UTILIZED EXIFTOOL TO AUTOMATICALLY EXTRACT METADATA FROM VIDEOS UPON UPLOADING, WHICH ASSISTS IN CATEGORIZING VIDEOS AND PINPOINTING LOCATIONS
THIS IS OUR DATA ArChiving Platform.
LEVERAGED MACHINE LEARNING TO AUTOMATICALLY BLUR THE FACES OF INDIVIDUALS IN IMAGES AND VIDEOS PRIOR TO ARCHIVING, EFFECTIVELY PROTECTING PRIVACY.
face blur technique
Gaussian Blur: Applies a fuzzy effect by smudging details with a kernel size that determines the smoothness level.
Pixelation: Converts the region into large, block-like pixels, mimicking a low-resolution image. Increasing pixel size merges more pixels into an averaged block, reducing detail and complicating original image reconstruction.
Random-sized Pixelation: Introduces variability by randomizing the pixelation grid size.
Pixel Scrambling: Randomizes pixel positions within the face region, thoroughly disrupting structural information
Superpixel Blurring:
Break the area into small groups called superpixels (formed based on both color and spatial proximity using the SLIC algorithm).
Make each group a single color based on the average color within that group. This simplifies the details and blurs the image.
The area still looks similar but the details are blurred out, making it harder to recognize specific features.
AUTOMATED FACE DETECTION
Process: Detects faces using machine learning, applies blurring techniques, and replaces detected face regions with their blurred counterparts.
Videos: Processes each video frame as an individual image, applies face blurring, and then reassembles the frames into a single video.
Model: YOLOv8 for Face Detection
Generates bounding boxes around each detected face.
Trained on the WIDER FACE dataset, which tests face detection algorithms under challenging conditions.
Performs fast and accurate face detection but struggles with faces that are really far away.
SECURITY
Since one of our main goals is to apply secure face blurring without compromising content integrity, superpixel blurring has proven to be the most effective method so far.

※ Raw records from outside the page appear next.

-- ==== Sys2Proof/Machine/Gather.lean ====
section
/-!
DEFINITION. Machine/Gather.lean: gatherings (R255 to R262): the engine's copy of the entries, step 3 of the tick, and what a slice reads of them at admission (R259).
-/

namespace Sys2Proof.Machine

/-- S of R256: the bytes of a bank. -/
def bankBytes (g : Gathering) : Nat := roundUp g.bytes 65536
/-- Window range of a held entry's banks. -/
def banksEnd (g : Gathering) : Nat := g.winOff + g.banks * bankBytes g

/-- The entry keeps every range, alignment and form of R255 and R159. -/
def gatherForm (g : Gathering) (reserved : Nat) : Bool :=
  reserved = 0 && g.control ≤ 1 && g.bytes % 256 = 0 && 256 ≤ g.bytes && g.bytes ≤ 2 ^ 31 && g.winOff % 65536 = 0 && 1 ≤ g.banks && g.banks ≤ 4 &&
  isVirtual g.pbuf0 && vaOf g.pbuf0 % 256 = 0 && isVirtual g.pbuf1 && vaOf g.pbuf1 % 256 = 0 &&
  (g.session ≠ 0xFF || (g.banks = 1 && g.pbuf1 = g.pbuf0))

/-- release(e) of R257; its fetches are stopped beside it. -/
def Gathering.release (g : Gathering) : Gathering := { g with held := false, bankState := Vector.replicate 4 0, healPending := false }

/-- Stop every fetch into an entry. -/
def stopFetches (p : PartId) (i : Nat) (v : VM) : VM :=
  { v with mem := { v.mem with fetches := v.mem.fetches.filter (fun f => !(f.part = p && f.entry = i)) } }

def getGather (v : VM) (p : PartId) (i : Nat) : Option Gathering := v.parts[p].gatherings[i]?
def setGather (p : PartId) (i : Nat) (g : Gathering) (v : VM) : VM := v.updPart p (fun x => { x with gatherings := x.gatherings.set i g })

/-- Report the RO fields of an entry in the table (R255); a write that fails is lost, counted and audited, and the copy stands. -/
def reportGather (p : PartId) (i : Nat) (v : VM) : VM :=
  match getGather v p i with
  | none => v
  | some g =>
    let base := v.parts[p].gatherTableForce
    if !isVirtual base then v
    else
      let a := vaOf base + 64 * i
      let (lo, hi) := gatherRoBytes g
      let (v, _, s1) := v.writeBytes p (a + 2) lo false
      let (v, _, s2) := if s1 = .done then v.writeBytes p (a + 8) hi false else (v, 0, s1)
      if s2 = .done then v else (v.audit (auditOf 3 s2 p.val a 64)).event p s2

/-- The procedure of R257 on an entry as read, given the held entries before it and the window size. -/
def gatherStep (window : Nat) (before : List Gathering) (old new : Gathering) (reserved : Nat) : Gathering × Option Nat :=
  let changed := old.held && (new.pbuf0 ≠ old.pbuf0 || new.pbuf1 ≠ old.pbuf1 || new.bytes ≠ old.bytes || new.winOff ≠ old.winOff || new.banks ≠ old.banks || new.session ≠ old.session)
  let e := { new with held := old.held, current := old.current, published := old.published, bankVersion := old.bankVersion, bankState := old.bankState,
                      lastStatus := old.lastStatus, healPending := old.healPending }
  if changed ∨ !gatherForm new reserved then ({ e with lastStatus := 0x61 }.release, none)
  else
    let newer : Bool := match e.published, e.current with | some a, some c => decide (c < a) | some _, none => true | none, _ => false
    let e := if e.session ≠ 0xFF ∧ newer then { e with current := e.published, healPending := false } else e
    let e := if e.session = 0xFF then { e with current := some 0 } else e
    if e.control = 0 then (e.release, none)
    else if window < banksEnd e ∨ before.any (fun b => b.held && b.winOff < banksEnd e && e.winOff < banksEnd b) then ({ e with lastStatus := 0x62 }.release, none)
    else
      let e := { e with held := true }
      match e.current with
      | none => (e, none)
      | some c =>
        let b := c % e.banks
        if h : b < 4 then
          if e.bankVersion[b] ≠ c ∨ e.bankState[b] = 0 ∨ (e.bankState[b] = 3 ∧ !e.healPending) then
            ({ e with bankVersion := e.bankVersion.set b c, bankState := e.bankState.set b 1 }, some b)
          else (e, none)
        else (e, none)

/-- One entry at step 3. -/
def tickEntry (p : PartId) (i : Nat) (v : VM) : VM :=
  match getGather v p i with
  | none => v
  | some old =>
    let base := v.parts[p].gatherTableForce
    if !isVirtual base then v
    else
      let a := vaOf base + 64 * i
      match v.readBytes p a 64 with
      | (w, none) => let st := v.readStatus p a 64; (w.audit (auditOf 3 st p.val a 64)).event p st
      | (v, some b) =>
        let (new, reserved) := gatherOf b
        let (e, q) := gatherStep (windowBytes v.parts[p].force.bitmap) (v.parts[p].gatherings.take i) old new reserved
        let v := setGather p i e v
        let v := if e.held then v else stopFetches p i v
        let v := match q with
          | some bank =>
            let f : Fetch := { part := p, entry := i, bank := bank, version := e.current.getD 0 }
            { v with mem := { v.mem with fetches := v.mem.fetches.filter (fun x => !(x.part = p && x.entry = i && x.bank = bank)) ++ [f] } }
          | none => v
        let (lo, hi) := gatherRoBytes e
        if slice b 2 3 = lo ∧ slice b 8 24 = hi then v else reportGather p i v

/-- Step 3 for one partition: the table as written takes effect, entries beyond the count are released, and each entry runs R257. -/
def tickGatherPart (p : PartId) (v : VM) : VM :=
  let n := v.parts[p].gatherCount.toNat
  let v := (List.range (v.parts[p].gatherings.length - n)).foldl (fun v k => stopFetches p (n + k) v) v
  let grow (l : List Gathering) : List Gathering := l.take n ++ List.replicate (n - l.length) ({} : Gathering)
  let v := v.updPart p (fun x => { x with gatherTableForce := x.gatherTable, gatherings := (grow x.gatherings).map (fun g => { g with shrunk := false }) })
  (List.range n).foldl (fun v i => tickEntry p i v) v

/-- Step 3 of the tick (R208, R258): partitions in ascending number. -/
def tickGather (v : VM) : VM := allParts.foldl (fun v p => if v.parts[p].state = .active then tickGatherPart p v else v) v

/-- Gatherings with a bank at or beyond the new window size are released with QUOTA (R232), and slices of this tick find them absent (R267). -/
def shrinkGather (p : PartId) (window : Nat) (v : VM) : VM :=
  (List.range v.parts[p].gatherings.length).foldl (fun v i =>
    match getGather v p i with
    | some g => if g.held ∧ window < banksEnd g then reportGather p i (setGather p i { g with lastStatus := 0x30, shrunk := true }.release (stopFetches p i v)) else v
    | none => v) v

/-- A queued fetch starts in queue order (R258). -/
def execGatheringFetchStart (s : State) : Res :=
  need (memUp s && s.mem.fetches.any (fun f => !f.started))
    { s with mem := { s.mem with fetches := startFirst s.mem.fetches } }
where
  startFirst : List Fetch → List Fetch
    | [] => []
    | f :: r => if f.started then f :: startFirst r else { f with started := true } :: r

/-! What a slice reads at admission (R259). -/

/-- What R259 says of a slice: rejected, gone, late, or eligible; the worst of its inputs stands. -/
inductive GatherVerdict where
  | ok | late | gone | bad | denied
deriving DecidableEq, Repr

def GatherVerdict.rank : GatherVerdict → Nat | .bad => 0 | .denied => 1 | .gone => 2 | .late => 3 | .ok => 4

/-- A window input of `len` bytes at `off` against the held entries, for a slice of a session and version. -/
def gatherInput (gs : List Gathering) (session version off len : Nat) : GatherVerdict :=
  let touches (g : Gathering) : Bool := g.winOff < off + len && off < banksEnd g
  let hit := gs.filter (fun g => g.held && touches g)
  match hit with
  | [] => if gs.any (fun g => g.shrunk && touches g) then .late else .ok
  | [g] =>
    let v := if g.session = 0xFF then 0 else version
    let b := if g.session = 0xFF then 0 else version % g.banks
    let lo := g.winOff + b * bankBytes g
    -- the bytes of the bank are those of the image's granules
    if !(lo ≤ off && off + len ≤ lo + bankBytes g && (g.session = 0xFF || g.session = session)) then .bad
    else
      let holds := if h : b < 4 then g.bankVersion[b] = v && g.bankState[b] ≠ 0 else false
      if holds then .ok
      else match g.current with
        | none => .late
        | some c => if c ≤ v then .late else .gone
  | _ => .bad

/-- Window bytes that a slice may name as input: those of the window, and in the tick that shrank it the banks that it took (R267). -/
def readLimit (gs : List Gathering) (window : Nat) : Nat := ((gs.filter (·.shrunk)).map banksEnd).foldl max window

/-- An output that intersects a held bank is denied (R259). -/
def gatherOutput (gs : List Gathering) (off len : Nat) : GatherVerdict :=
  if gs.any (fun g => g.held && g.winOff < off + len && off < banksEnd g) then .denied else .ok

end Sys2Proof.Machine
end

Moving forward, we plan to rigorously test the security of various face blurring techniques. This will include evaluating their resistance to sophisticated image reconstruction methods and assessing their performance in realistic scenarios to ensure they meet our privacy standards. We are also interested in exploring more advanced techniques for face blurring that can provide even better security while ensuring non-invasive blurring effects.
Overall, this is an ongoing project, and there is a vast landscape of techniques and methodologies we can explore, test, and develop further.